Q: Do I have to use cheesecake pudding?
A: You don't gotta. Vanilla pudding mix works just as well and still tastes dang good.
Q: Can I make this cake without a pressure cooker?
A: Yeah, but your pressure cooker helps speed it up and lock flavors in. Otherwise, just follow the layering and chill times.
Q: Does the cake get soggy if refrigerated too long?
A: It softens a bit, but that's the tender pull you want. Just don't leave it out longer than 5 days.
Q: How do I get that float valve to pop up right?
A: Make sure you seal the lid good and start heating.
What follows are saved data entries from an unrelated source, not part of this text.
-- ==== Sys2Proof/Machine/Step.lean ====
section
/-! DEFINITION. One step of the block: the next command at the port, to completion (R52, R61). -/

namespace Sys2Proof.Machine

/-- Take the next command, decode it, execute it. There is no program counter and no fetch (R26, R54): the command
comes from the port. -/
def step (s : State) : Host.Outcome State Fault Refusal :=
  match s.takeCommand with
  | none => awaitCommand s
  | some (c, t) =>
    match decode c with
    | .error why => refuseWord why
    | .ok i => exec i t

/-- Present the command with the given numbered bits as the very next one (log 7). -/
def State.withFetchWord (s : State) (nbits w : Nat) : State :=
  s.setPort (tableCommand nbits w :: s.port)

end Sys2Proof.Machine
end

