-- ==== Sys2Proof/Laws/Extractor.lean ====
section
/-! SUPPORT. What `FFX.BIT` does to the extractor, and the status outputs of a filled buffer. -/

namespace Sys2Proof.Machine.Ffx

theorem Inv.filled {cfg : Config} {u : Ffx} (h : u.Inv cfg) : u.Filled := h.cells_written

/-- The buffer of a filled extractor is in canonical form. -/
theorem Filled.wf {u : Ffx} (h : u.Filled) : Cells.wf u.cbuf = true := by
  simp only [Cells.wf, Bool.and_eq_true, decide_eq_true_eq, List.all_eq_true]
  refine ⟨?_, fun p hp => ?_⟩
  · rw [show u.cbuf.map Prod.fst = _ from h]; exact List.pairwise_lt_range
  · have : p.1 ∈ List.range (min u.clen frameBits) := by
      rw [← show u.cbuf.map Prod.fst = _ from h]; exact List.mem_map_of_mem hp
    simp at this ⊢; omega

@[simp] theorem start_clen : start.clen = 0 := rfl

theorem start_filled : start.Filled := by simp [Filled, start]

@[simp] theorem start_bits : start.bits = [] := rfl

@[simp] theorem takeBit_clen (u : Ffx) (b : Bit) : (u.takeBit b).clen = u.clen + 1 := by
  unfold takeBit; split <;> rfl

/-- `FFX.BIT` stores while fewer than 108 bits are in, and stores nothing after that (R116). -/
theorem takeBit_cbuf (u : Ffx) (b : Bit) :
    (u.takeBit b).cbuf = if u.clen < 108 then u.cbuf.write u.clen b else u.cbuf := by
  unfold takeBit; simp only [frameBits]; split <;> rfl

/-- On a filled buffer the new bit goes to the end. -/
theorem Filled.takeBit_cbuf {u : Ffx} (h : u.Filled) (b : Bit) :
    (u.takeBit b).cbuf = if u.clen < 108 then u.cbuf ++ [(u.clen, b)] else u.cbuf := by
  rw [Ffx.takeBit_cbuf]
  split
  · refine Cells.write_append _ _ _ fun k hk => ?_
    rw [show u.cbuf.map Prod.fst = _ from h] at hk
    simp at hk; omega
  · rfl

theorem Filled.takeBit {u : Ffx} (h : u.Filled) (b : Bit) : (u.takeBit b).Filled := by
  have hk : u.cbuf.map Prod.fst = List.range (min u.clen frameBits) := h
  unfold Filled
  rw [h.takeBit_cbuf, takeBit_clen]
  split
  · next hl =>
    rw [List.map_append, hk, show min u.clen frameBits = u.clen by simp; omega,
      show min (u.clen + 1) frameBits = u.clen + 1 by simp; omega, List.range_succ]
    rfl
  · next hl =>
    rw [hk]; congr 1; simp; omega

/-- The stored bits after one more bit. -/
theorem Filled.takeBit_bits {u : Ffx} (h : u.Filled) (b : Bit) : (u.takeBit b).bits = (u.bits ++ [b]).take 108 := by
  have hl := h.length_bits
  simp only [frameBits] at hl
  unfold bits at *
  rw [h.takeBit_cbuf]
  split
  · rw [List.map_append, List.take_of_length_le (by simp; simp at hl; omega)]; rfl
  · rw [List.take_append_of_le_length (by omega), List.take_of_length_le (by omega)]

/-- The invariant of the extractor survives `FFX.BIT` while the counter fits. -/
theorem Inv.takeBit {cfg : Config} {u : Ffx} (h : u.Inv cfg) (b : Bit) (hf : ffxCountersFit cfg u = true) :
    (u.takeBit b).Inv cfg :=
  ⟨h.filled.takeBit b, by simpa [ffxCountersFit] using hf⟩

theorem start_inv (cfg : Config) : start.Inv cfg := ⟨start_filled, Config.fits_zero cfg⟩

/-! ## The outputs of a filled buffer -/

theorem Filled.id_eq {u : Ffx} (h : u.Filled) :
    u.id = if 12 ≤ u.clen then some (BitVec.ofNat 11 (uint (slice u.bits 1 12))) else none := by
  simp only [Ffx.id, idValid, decide_eq_true_eq]
  split
  · next hn => rw [h.memRead, if_pos (by simp; omega)]; rfl
  · rfl

theorem Filled.dlc_eq {u : Ffx} (h : u.Filled) :
    u.dlc = if 19 ≤ u.clen then some (BitVec.ofNat 4 (uint (slice u.bits 15 19))) else none := by
  simp only [Ffx.dlc, dlcValid, decide_eq_true_eq]
  split
  · next hn => rw [h.memRead, if_pos (by simp; omega)]; rfl
  · rfl

theorem Filled.crc_eq {u : Ffx} (h : u.Filled) :
    u.crc = if 98 ≤ u.clen then some (BitVec.ofNat 15 (uint (slice u.bits 83 98))) else none := by
  simp only [Ffx.crc, crcValid, decide_eq_true_eq]
  split
  · next hn => rw [h.memRead, if_pos (by simp; omega)]; rfl
  · rfl

theorem claimedBytes_le (u : Ffx) : u.claimedBytes ≤ 8 := by
  unfold claimedBytes; split <;> simp

/-- Byte `k` is valid when its eight bits are in and the frame claims it (R119). -/
theorem dataValid_iff (u : Ffx) (k : Nat) :
    u.dataValid k = true ↔ 19 + 8 * (k + 1) ≤ u.clen ∧ k < u.claimedBytes := by
  have := u.claimedBytes_le
  simp only [dataValid, ndata, decide_eq_true_eq, frameBits]
  split <;> omega

theorem ndata_le (u : Ffx) : u.ndata ≤ u.claimedBytes := by
  unfold ndata; split <;> omega

/-- A valid byte is the slice its row covers (R119). -/
theorem Filled.data_eq {u : Ffx} (h : u.Filled) (k : Nat) :
    u.data k = if k < u.ndata then some (BitVec.ofNat 8 (uint (slice u.bits (19 + 8 * k) (19 + 8 * k + 8)))) else none := by
  have hc := u.claimedBytes_le
  unfold Ffx.data
  by_cases hk : u.dataValid k = true
  · have := (u.dataValid_iff k).1 hk
    rw [if_pos hk, if_pos (by simpa [dataValid] using hk), h.memRead, if_pos (by simp; omega)]; rfl
  · rw [if_neg hk, if_neg (by simpa [dataValid] using hk)]

theorem claimedBytes_of_dlc {u : Ffx} {d : BitVec 4} (h : u.dlc = some d) : u.claimedBytes = min d.toNat 8 := by
  simp [claimedBytes, h]

end Sys2Proof.Machine.Ffx
end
It rises when pressure builds so watch for that hiss.
Q: Can I add nuts or other toppings?
A: Yup, sprinkle chopped nuts or coconut on top for extra crunch right before serving.

Strawberries N Cream Éclair Cake in Your Pressure Cooker
Equipment
- 1 9x13 inch baking dish where you’ll build layers like a pro
- 1 big bowl for mixing
- 1 whisk to mix it all up just right
Ingredients
Main ingredients
- 1 8 oz Whipped Topping you need that creamy cloud to fold in smooth
- 1 3.4 oz Cheesecake flavor or vanilla pudding mix the base for all that yum
- 2 cups milk to whisk in with the pudding mix till it thickens up right
- 1 can strawberry frosting the sweet, fruity glaze that tops it perfectly
- 2 cups sliced fresh strawberries juicy bites that pop in every layer
- 2 ½ sleeves graham crackers the crunchy walls holding this cake together
Instructions
Instructions
- In your big bowl, whisk together the pudding mix and milk until it's smooth and starts thickening.
- Fold in the whipped topping. Ensure it’s combined well so the layers turn out fluffy and creamy.
- Lay graham crackers in the bottom of your dish as a foundation.
- Spread half of the pudding mix over the crackers evenly.
- Add a layer of sliced strawberries.
- Repeat the graham crackers, pudding, and strawberries layers.
- Smooth strawberry frosting over the top.
- Refrigerate for at least 4 hours or overnight to allow the cake to set up.